◆ Work required: Below is a block of entries; repeat exactly the lines starting at the line that contains "else if cwBit9" and ending at the line that contains "Received lines -/", both included.

==*==

/-- Settles O26: the encoder's answer is its results or the first failed check, and the command writes the one or raises the other. -/
theorem wsprEncodeCommand : Obligations.WsprEncodeCommand := by
  unfold Obligations.WsprEncodeCommand
  intro s gridOk powerOk
  have hgrid : gridOk ↔ gridLegal s.codec.grid = true := (gridLegal_iff _).symm
  have hpower : powerOk ↔ powerLegal s.codec.power = true := (powerLegal_iff _).symm
  rw [hgrid, hpower, exec_wsprEncode]
  obtain ⟨n, hn, hg, hp, he⟩ | ⟨hn, he⟩ | ⟨⟨n, hn⟩, hg, he⟩ | ⟨⟨n, hn⟩, hg, hp, he⟩ :=
    wsprEncode_cases s.codec.callLo s.codec.callHi s.codec.grid s.codec.power
  · rw [complete_map_of_ok he, he, hn, hg, hp]
    refine ⟨fun h => absurd rfl (h n), fun m hm => ?_⟩
    cases hm
    exact ⟨fun h => absurd rfl h, fun _ h => absurd rfl h, fun _ _ => ⟨_, rfl, rfl, rfl, rfl⟩⟩
  · rw [complete_map_of_error he, hn]
    exact ⟨fun _ => rfl, nofun⟩
  · rw [complete_map_of_error he, hn, hg]
    exact ⟨fun h => absurd rfl (h n), fun _ _ => ⟨fun _ => rfl, nofun, nofun⟩⟩
  · rw [complete_map_of_error he, hn, hg, hp]
    exact ⟨fun h => absurd rfl (h n), fun _ _ => ⟨fun h => absurd rfl h, fun _ _ => rfl, nofun⟩⟩

end Sys2Proof.Machine
end

section
/-! The U4B codec: U4B_ENC_ENG on every operand, both round trips, and why a telemetry frame always encodes (42_u4b_codec.md R195 to
R225), with the proofs of O35, O38, O39 and O40. -/

namespace Sys2Proof.Machine

/-! ### The engineering frame -/

/-- The quantised temperature (42_u4b_codec.md R200). -/
theorem quantTemp_eq (temp : Int) :
    quantTemp temp = ((if temp < -50 then -50 else if 39 < temp then 39 else temp) + 50).toNat := by
  simp only [quantTemp, clampInt]
  congr 2
  split_ifs <;> omega

/-- The quantised voltage, half up (42_u4b_codec.md R201; log 6). -/
theorem quantVolt_eq (mv : Nat) :
    quantVolt .halfUp mv = ((if mv < 3000 then 3000 else if 4950 < mv then 4950 else mv) - 3000 + 25) / 50 := by
  simp only [quantVolt, clampNat]
  congr 3
  split_ifs <;> omega

/-- The quantised speed (42_u4b_codec.md R202). -/
theorem quantSpeed_eq (spd : Nat) : quantSpeed spd = (if 82 < spd then 82 else spd) / 2 := by
  simp only [quantSpeed, clampNat]
  congr 1
  split_ifs <;> omega

/-- The two bits of FLAGS as the host reads them (10_state.md R33). -/
theorem readReg_flags_bits (s : State) :
    (readReg .flags s).getLsbD 0 = healthFlag s ∧ (readReg .flags s).getLsbD 1 = orientFlag s := by
  simp [readReg, healthFlag, orientFlag]

/-- The grid and the power of an engineering frame are those of its telem_int (42_u4b_codec.md R204, R206). -/
theorem encEng_eq (temp volt speed : Word) (orient health : Bool) :
    (encEng temp volt speed orient health).grid = engGrid (encEng temp volt speed orient health).t ∧
      (encEng temp volt speed orient health).power = engPower (encEng temp volt speed orient health).t := by
  simp only [encEng, and_self]

/-- The frame of the engineering operands in the codec registers (42_u4b_codec.md R198). -/
def engFrame (s : State) : EngFrame := encEng s.codec.temp s.codec.volt s.codec.speed (orientFlag s) (healthFlag s)

/-- U4B_ENC_ENG writes the frame of its operands (42_u4b_codec.md R198, R207). -/
theorem exec_u4bEncEng (s : State) : exec .u4bEncEng s = .next (succeed (writeEngFrame (engFrame s) s)) := rfl

/-- POWER_LUT at the index of a frame's power (42_u4b_codec.md R204). -/
theorem powerLut_getElem?_engPower (t : Nat) : powerLut[t % 19]? = some (engPower t) := by
  have hlt : t % 19 < powerLut.length := Nat.mod_lt _ (by decide)
  rw [engPower, List.getD_eq_getElem _ _ hlt, List.getElem?_eq_getElem hlt]
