-- ==== Sys2Proof/Decode.lean ====
section
/-! DEFINITION. From codes to instructions and back: the command word of the host port (30_encoding.md
R67, R68) and the classification of a received line (30_encoding.md R62, 42_decode.md R121 to R124, R136).
Both are total: the reserved words and the lines that are no frame are rows of the table themselves. -/

namespace Sys2Proof

/-! ## Fields of the command word (30_encoding.md R67) -/

/-- `CW[15:13]`, the operation code. -/
def cwOp (w : CommandWord) : BitVec 3 := w.extractLsb' 13 3
/-- `CW[12]`. -/
def cwAckOnly (w : CommandWord) : Bool := w.getLsbD 12
/-- `CW[11:10]`. -/
def cwSide (w : CommandWord) : BitVec 2 := w.extractLsb' 10 2
/-- `CW[9]`, reserved. -/
def cwBit9 (w : CommandWord) : Bool := w.getLsbD 9
/-- `CW[8]`, reserved. -/
def cwBit8 (w : CommandWord) : Bool := w.getLsbD 8
/-- `CW[7:0]`. -/
def cwCmd (w : CommandWord) : Byte := w.extractLsb' 0 8

/-- The row of an operation code, in a word whose reserved bits are clear (R67, R68). -/
def commandRow (op : BitVec 3) (ackOnly : Bool) (side : BitVec 2) (cmd : Byte) : Instr :=
  match op.toNat with
  | 0 => .checksum ackOnly side cmd
  | 1 => .encode ackOnly side cmd
  | 2 => .send ackOnly side cmd
  | 3 => .decode ackOnly side cmd
  | 4 => .await ackOnly side cmd
  | 5 => .fetch ackOnly side cmd
  | 6 => .reservedOp6 ackOnly side cmd
  | _ => .reservedOp7 ackOnly side cmd

/-- The instruction of a command word. The reserved bits are tested before the operation code; where a word
falls under two reserved rows the order is the model's choice, and the rows act alike (R68; log 12). -/
def decodeCommand (w : CommandWord) : Instr :=
  if cwBit8 w then .reservedBit8 (cwOp w) (cwAckOnly w) (cwSide w) (cwBit9 w) (cwCmd w)
  else if cwBit9 w then .reservedBit9 (cwOp w) (cwAckOnly w) (cwSide w) (cwCmd w)
  else commandRow (cwOp w) (cwAckOnly w) (cwSide w) (cwCmd w)

/-! ## Received lines -/

/-- The classification of a received line (30_encoding.md R62), after the test of its length
(42_decode.md R136): head marker, then `N`, then `A`, then Data. -/
def classify (line : List Byte) : LineKind :=
  if overlong line then .malformed line
  else match line with
    | [] => .malformed []
    | head :: body =>
      if head ≠ Config.headMarker then .malformed (head :: body)
      else match body with
        | [] => .data []
        | kind :: rest =>
          if kind = Config.kindNack then .nack rest
          else if kind = Config.kindAck then .ack rest
          else .data (kind :: rest)

/-- The instruction of a received line. -/
def decodeLine (line : List Byte) : Instr := (classify line).toInstr

/-- The decoder: total, one instruction for every code. -/
def decode : Code → Instr
  | .commandWord w => decodeCommand w
  | .line bytes => decodeLine bytes

/-! ## The encoder, from the same layouts -/

/-- The command word of its fields, high to low (30_encoding.md R67). -/
def packCommand (op : BitVec 3) (ackOnly : Bool) (side : BitVec 2) (bit9 bit8 : Bool) (cmd : Byte) : CommandWord :=
  op ++ (BitVec.ofBool ackOnly ++ (side ++ (BitVec.ofBool bit9 ++ (BitVec.ofBool bit8 ++ cmd))))

/-- The code of an instruction. -/
def encode : Instr → Code
  | .checksum ao side cmd => .commandWord (packCommand 0 ao side false false cmd)
  | .encode ao side cmd => .commandWord (packCommand 1 ao side false false cmd)
  | .send ao side cmd => .commandWord (packCommand 2 ao side false false cmd)
  | .decode ao side cmd => .commandWord (packCommand 3 ao side false false cmd)
  | .await ao side cmd => .commandWord (packCommand 4 ao side false false cmd)
  | .fetch ao side cmd => .commandWord (packCommand 5 ao side false false cmd)
  | .reservedOp6 ao side cmd => .commandWord (packCommand 6 ao side false false cmd)
  | .reservedOp7 ao side cmd => .commandWord (packCommand 7 ao side false false cmd)
  | .reservedBit8 op ao side bit9 cmd => .commandWord (packCommand op ao side bit9 true cmd)
  | .reservedBit9 op ao side cmd => .commandWord (packCommand op ao side true false cmd)
  | .nack rest => .line (Config.headMarker :: Config.kindNack :: rest)
  | .ack rest => .line (Config.headMarker :: Config.kindAck :: rest)
  | .data body => .line (Config.headMarker :: body)
  | .malformed line => .line line

/-! ## Words numbered as spec/opcode_table.json numbers them (log 13) -/

/-- The `n` bytes of a number, the most significant first: byte 0 of a line stands in the highest bits, as the
table's wire rows say. -/
def bytesOfNat : Nat → Nat → List Byte
  | 0, _ => []
  | n + 1, w => BitVec.ofNat 8 (w >>> (8 * n)) :: bytesOfNat n w

/-- The code of a table word of `nbits` bits. The table has two formats of 16 bits, HOST_CW16 and WIRE_LINE:
sixteen bits whose first byte is the head marker `#` are a line (as a command word they would have both reserved
bits set), any other sixteen bits are a command word, and any other size is a line. -/
def Code.ofTableWord (nbits w : Nat) : Code :=
  if nbits = 16 ∧ w / 256 % 256 ≠ 0x23 then .commandWord (BitVec.ofNat 16 w)
  else .line (bytesOfNat (nbits / 8) w)

/-- What the decoder reads from a table word. -/
def decodeTableWord (nbits w : Nat) : Option Instr := some (decode (Code.ofTableWord nbits w))

end Sys2Proof
end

==*==

◆ Written solution:
  else if cwBit9 w then .reservedBit9 (cwOp w) (cwAckOnly w) (cwSide w) (cwCmd w)
  else commandRow (cwOp w) (cwAckOnly w) (cwSide w) (cwCmd w)

/-! ## Received lines -/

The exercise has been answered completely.